(Assigned task)
The required output is the complete listing, copied word for word.
##############################
/-! ### clockClass (R77) -/

/-- The class that master ports advertise in the present state (R77): 248 while the time is suspect or not valid (R61). -/
def Chip.classNow (c : Chip) : Nat :=
  if c.is .TIME_STATUS_SUSPECT 0 || !c.is .TIME_STATUS_VALID 0 then 248
  else match c.fld .TIME_STATUS_SERVO_STATE 0 with
    | 2 => c.time.upClass
    | 3 => if c.is .TIME_STATUS_HOLD_SPEC_OUT 0 then 52 else if c.time.upClass = 6 then 7 else c.time.upClass
    | _ => 248

/-- Fened updates the class while it runs (R77). -/
def Chip.noteClass (c : Chip) : Chip :=
  if c.fenedRuns then c.setTime { c.time with clockClass := c.classNow } else c

/-! ### Rate (R52, R77, R81) -/

/-- 16 s in units of 2^-16 ns. -/
def holdWindow : Nat := 16 * secT

/-- Where the time wraps, in units of 2^-16 ns (R59). -/
def wrapT : Nat := 2 ^ 48 * secT

/-- How long ago an instant was, across the wrap of the seconds (R59). -/
def Chip.age (c : Chip) (t : Nat) : Nat := (c.now + wrapT - t % wrapT) % wrapT

/-- An instant moved with the time, across the wrap of the seconds (R59). -/
def moveT (t : Nat) (d : Int) : Nat := (((t : Int) + d) % (wrapT : Int)).toNat

/-- TIME_INCR takes a value, which the mean of R77 remembers. -/
def Chip.setIncr (c : Chip) (v : Nat) : Chip :=
  let c := (c.setF .TIME_INCR_NS 0 (v / 2 ^ 32)).setF .TIME_INCR_FRAC 0 (v % 2 ^ 32)
  let older := c.time.incrs.filter fun e => decide (c.age e.2 < holdWindow)
  let last := (c.time.incrs.filter fun e => !decide (c.age e.2 < holdWindow)).take 1
  c.setTime { c.time with incrs := (v, c.now) :: (older ++ last) }

/-- The mean increment of the last 16 s, cut to 2^-32 ns (R77). -/
def Chip.meanIncr (c : Chip) : Nat :=
  let r := c.time.incrs.foldl (fun (a : Nat × Nat × Nat) e =>
    let st := min holdWindow (c.age e.2)
    if st ≤ a.2.2 then a else (a.1 + e.1 * (st - a.2.2), a.2.1 + (st - a.2.2), st)) (0, 0, 0)
  if r.2.1 = 0 then c.incr else r.1 / r.2.1

/-- An increment within 6.3968 ns to 6.4032 ns (R81). -/
def incrOk (v : Nat) : Bool := decide (63968 * 2 ^ 32 ≤ v * 10000) && decide (v * 10000 ≤ 64032 * 2 ^ 32)

/-- The least and the greatest increment (R81). -/
def incrLow : Nat := ceilDiv (63968 * 2 ^ 32) 10000
def incrHigh : Nat := 64032 * 2 ^ 32 / 10000

/-! ### Steps and loads (R60, R104, R123, R157, R202, R232) -/

/-- All three counters go to a value at one reference edge, d later, and everything that a step or load moves goes with
them. -/
def State.timeMove (s : State) (v : Nat) (d : Int) : State :=
  let t0 := s.chip.now
  let c := s.chip.setRaw v
  let t1 := c.now
  let c := c.setTime { c.time with incrs := c.time.incrs.map fun e => (e.1, moveT e.2 d),
                                   ppsEdge := c.time.ppsEdge.map fun t => moveT t d,
                                   ppsAt := moveT c.time.ppsAt d }
  let c := (((c.planeStep t0 t1 d).metersJump d).count 16 .TIME_EVT_CNT_STEPS 0)
  let c := c.setBrkwS { c.brkw with stepAt := some t1 }
  let c := if d < 0 then c.releasesBack else c
  ((s.withChip c).stepMarkers t1).on fun c => c.event 0x0020 (toLE 12 (ofInt 96 d))

/-- A step by TIME_ADJ_OFS (R60). The seconds wrap (R59). -/
def State.timeStep (s : State) : State :=
  let ofs := asInt 64 (s.chip.fld .TIME_ADJ_OFS_OFS 0)
  s.timeMove ((((s.chip.raw : Int) + ofs * 65536) % (timeWrap : Int)).toNat) ofs

/-- The 96-bit value of TIME_LOAD and TIME_LOAD_HI. -/
def Chip.loadValue (c : Chip) : Nat := c.fld .TIME_LOAD_LOAD 0 + c.fld .TIME_LOAD_HI_LOAD_HI 0 * 2 ^ 64

/-- A load, or its rejection (R9, R60). -/
def State.timeLoad (s : State) : State :=
  if timeOk s.chip.loadValue then
    s.timeMove (unpackTime s.chip.loadValue * 65536) ((unpackTime s.chip.loadValue : Int) - s.chip.now)
  else s.on fun c => c.timeBad 0x1000 0x50038

/-- The action held for the first edge takes effect, with the values as they stand at that edge (R60). -/
def State.heldAction (s : State) : State :=
  if !s.chip.ticking then s
  else match s.chip.time.held with
    | none => s
    | some h =>
      let s := s.on fun c => c.setTime { c.time with held := none }
      match h with
      | .step => s.timeStep
      | .load => s.timeLoad

/-- A step or load is asked for (R60): done at an edge, held while none arrives, dropped while one is pending. -/
def State.timeAsk (s : State) (h : HeldCmd) : State :=
  if s.chip.time.held.isSome then s.on fun c => c.timeBad 0x1000 0x50038
  else if h = .load && !timeOk s.chip.loadValue then s.on fun c => c.timeBad 0x1000 0x50038
  else (s.on fun c => c.setTime { c.time with held := some h }).heldAction

/-- A write of TIME_CMD (R56, R60, R61, R81). -/
def State.wrTimeCmd (s : State) (data : Nat) : State :=
  match bits data 3 0 with
  | 0 => s
  | 1 => s.timeAsk .step
  | 2 => s.timeAsk .load
  | 4 => s.on fun c => (c.setB .TIME_STATUS_SUSPECT 0 false).noteClass
  | 8 => s.on fun c => (c.setB .TIME_STATUS_VALID 0 true).noteClass
  | _ => s.on fun c => c.timeBad 0x1000 0x50038

/-- The gate of a register write whose effect may reach the store. -/
def State.gated (s : State) (src : Src) (b : Block) (off : Nat) (f : State → State) : State :=
  let c := s.chip.dropHalves src
  if !c.reaches src b then s.withChip c
  else if !c.mayWrite b then s.withChip (c.unclaimedWrite off)
  else f (s.withChip c)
##############################
(Task output)
/-! ### clockClass (R77) -/

/-- The class that master ports advertise in the present state (R77): 248 while the time is suspect or not valid (R61). -/
def Chip.classNow (c : Chip) : Nat :=
  if c.is .TIME_STATUS_SUSPECT 0 || !c.is .TIME_STATUS_VALID 0 then 248
  else match c.fld .TIME_STATUS_SERVO_STATE 0 with
    | 2 => c.time.upClass
    | 3 => if c.is .TIME_STATUS_HOLD_SPEC_OUT 0 then 52 else if c.time.upClass = 6 then 7 else c.time.upClass
    | _ => 248

/-- Fened updates the class while it runs (R77). -/
def Chip.noteClass (c : Chip) : Chip :=
  if c.fenedRuns then c.setTime { c.time with clockClass := c.classNow } else c

/-! ### Rate (R52, R77, R81) -/

/-- 16 s in units of 2^-16 ns. -/
def holdWindow : Nat := 16 * secT

/-- Where the time wraps, in units of 2^-16 ns (R59). -/
def wrapT : Nat := 2 ^ 48 * secT

/-- How long ago an instant was, across the wrap of the seconds (R59). -/
def Chip.age (c : Chip) (t : Nat) : Nat := (c.now + wrapT - t % wrapT) % wrapT

/-- An instant moved with the time, across the wrap of the seconds (R59). -/
def moveT (t : Nat) (d : Int) : Nat := (((t : Int) + d) % (wrapT : Int)).toNat

/-- TIME_INCR takes a value, which the mean of R77 remembers. -/
def Chip.setIncr (c : Chip) (v : Nat) : Chip :=
  let c := (c.setF .TIME_INCR_NS 0 (v / 2 ^ 32)).setF .TIME_INCR_FRAC 0 (v % 2 ^ 32)
  let older := c.time.incrs.filter fun e => decide (c.age e.2 < holdWindow)
  let last := (c.time.incrs.filter fun e => !decide (c.age e.2 < holdWindow)).take 1
  c.setTime { c.time with incrs := (v, c.now) :: (older ++ last) }

/-- The mean increment of the last 16 s, cut to 2^-32 ns (R77). -/
def Chip.meanIncr (c : Chip) : Nat :=
  let r := c.time.incrs.foldl (fun (a : Nat × Nat × Nat) e =>
    let st := min holdWindow (c.age e.2)
    if st ≤ a.2.2 then a else (a.1 + e.1 * (st - a.2.2), a.2.1 + (st - a.2.2), st)) (0, 0, 0)
  if r.2.1 = 0 then c.incr else r.1 / r.2.1

/-- An increment within 6.3968 ns to 6.4032 ns (R81). -/
def incrOk (v : Nat) : Bool := decide (63968 * 2 ^ 32 ≤ v * 10000) && decide (v * 10000 ≤ 64032 * 2 ^ 32)

/-- The least and the greatest increment (R81). -/
def incrLow : Nat := ceilDiv (63968 * 2 ^ 32) 10000
def incrHigh : Nat := 64032 * 2 ^ 32 / 10000

/-! ### Steps and loads (R60, R104, R123, R157, R202, R232) -/

/-- All three counters go to a value at one reference edge, d later, and everything that a step or load moves goes with
them. -/
def State.timeMove (s : State) (v : Nat) (d : Int) : State :=
  let t0 := s.chip.now
  let c := s.chip.setRaw v
  let t1 := c.now
  let c := c.setTime { c.time with incrs := c.time.incrs.map fun e => (e.1, moveT e.2 d),
                                   ppsEdge := c.time.ppsEdge.map fun t => moveT t d,
                                   ppsAt := moveT c.time.ppsAt d }
  let c := (((c.planeStep t0 t1 d).metersJump d).count 16 .TIME_EVT_CNT_STEPS 0)
  let c := c.setBrkwS { c.brkw with stepAt := some t1 }
  let c := if d < 0 then c.releasesBack else c
  ((s.withChip c).stepMarkers t1).on fun c => c.event 0x0020 (toLE 12 (ofInt 96 d))

/-- A step by TIME_ADJ_OFS (R60). The seconds wrap (R59). -/
def State.timeStep (s : State) : State :=
  let ofs := asInt 64 (s.chip.fld .TIME_ADJ_OFS_OFS 0)
  s.timeMove ((((s.chip.raw : Int) + ofs * 65536) % (timeWrap : Int)).toNat) ofs

/-- The 96-bit value of TIME_LOAD and TIME_LOAD_HI. -/
def Chip.loadValue (c : Chip) : Nat := c.fld .TIME_LOAD_LOAD 0 + c.fld .TIME_LOAD_HI_LOAD_HI 0 * 2 ^ 64

/-- A load, or its rejection (R9, R60). -/
def State.timeLoad (s : State) : State :=
  if timeOk s.chip.loadValue then
    s.timeMove (unpackTime s.chip.loadValue * 65536) ((unpackTime s.chip.loadValue : Int) - s.chip.now)
  else s.on fun c => c.timeBad 0x1000 0x50038

/-- The action held for the first edge takes effect, with the values as they stand at that edge (R60). -/
def State.heldAction (s : State) : State :=
  if !s.chip.ticking then s
  else match s.chip.time.held with
    | none => s
    | some h =>
      let s := s.on fun c => c.setTime { c.time with held := none }
      match h with
      | .step => s.timeStep
      | .load => s.timeLoad

/-- A step or load is asked for (R60): done at an edge, held while none arrives, dropped while one is pending. -/
def State.timeAsk (s : State) (h : HeldCmd) : State :=
  if s.chip.time.held.isSome then s.on fun c => c.timeBad 0x1000 0x50038
  else if h = .load && !timeOk s.chip.loadValue then s.on fun c => c.timeBad 0x1000 0x50038
  else (s.on fun c => c.setTime { c.time with held := some h }).heldAction

/-- A write of TIME_CMD (R56, R60, R61, R81). -/
def State.wrTimeCmd (s : State) (data : Nat) : State :=
  match bits data 3 0 with
  | 0 => s
  | 1 => s.timeAsk .step
  | 2 => s.timeAsk .load
  | 4 => s.on fun c => (c.setB .TIME_STATUS_SUSPECT 0 false).noteClass
  | 8 => s.on fun c => (c.setB .TIME_STATUS_VALID 0 true).noteClass
  | _ => s.on fun c => c.timeBad 0x1000 0x50038

/-- The gate of a register write whose effect may reach the store. -/
def State.gated (s : State) (src : Src) (b : Block) (off : Nat) (f : State → State) : State :=
  let c := s.chip.dropHalves src
  if !c.reaches src b then s.withChip c
  else if !c.mayWrite b then s.withChip (c.unclaimedWrite off)
  else f (s.withChip c)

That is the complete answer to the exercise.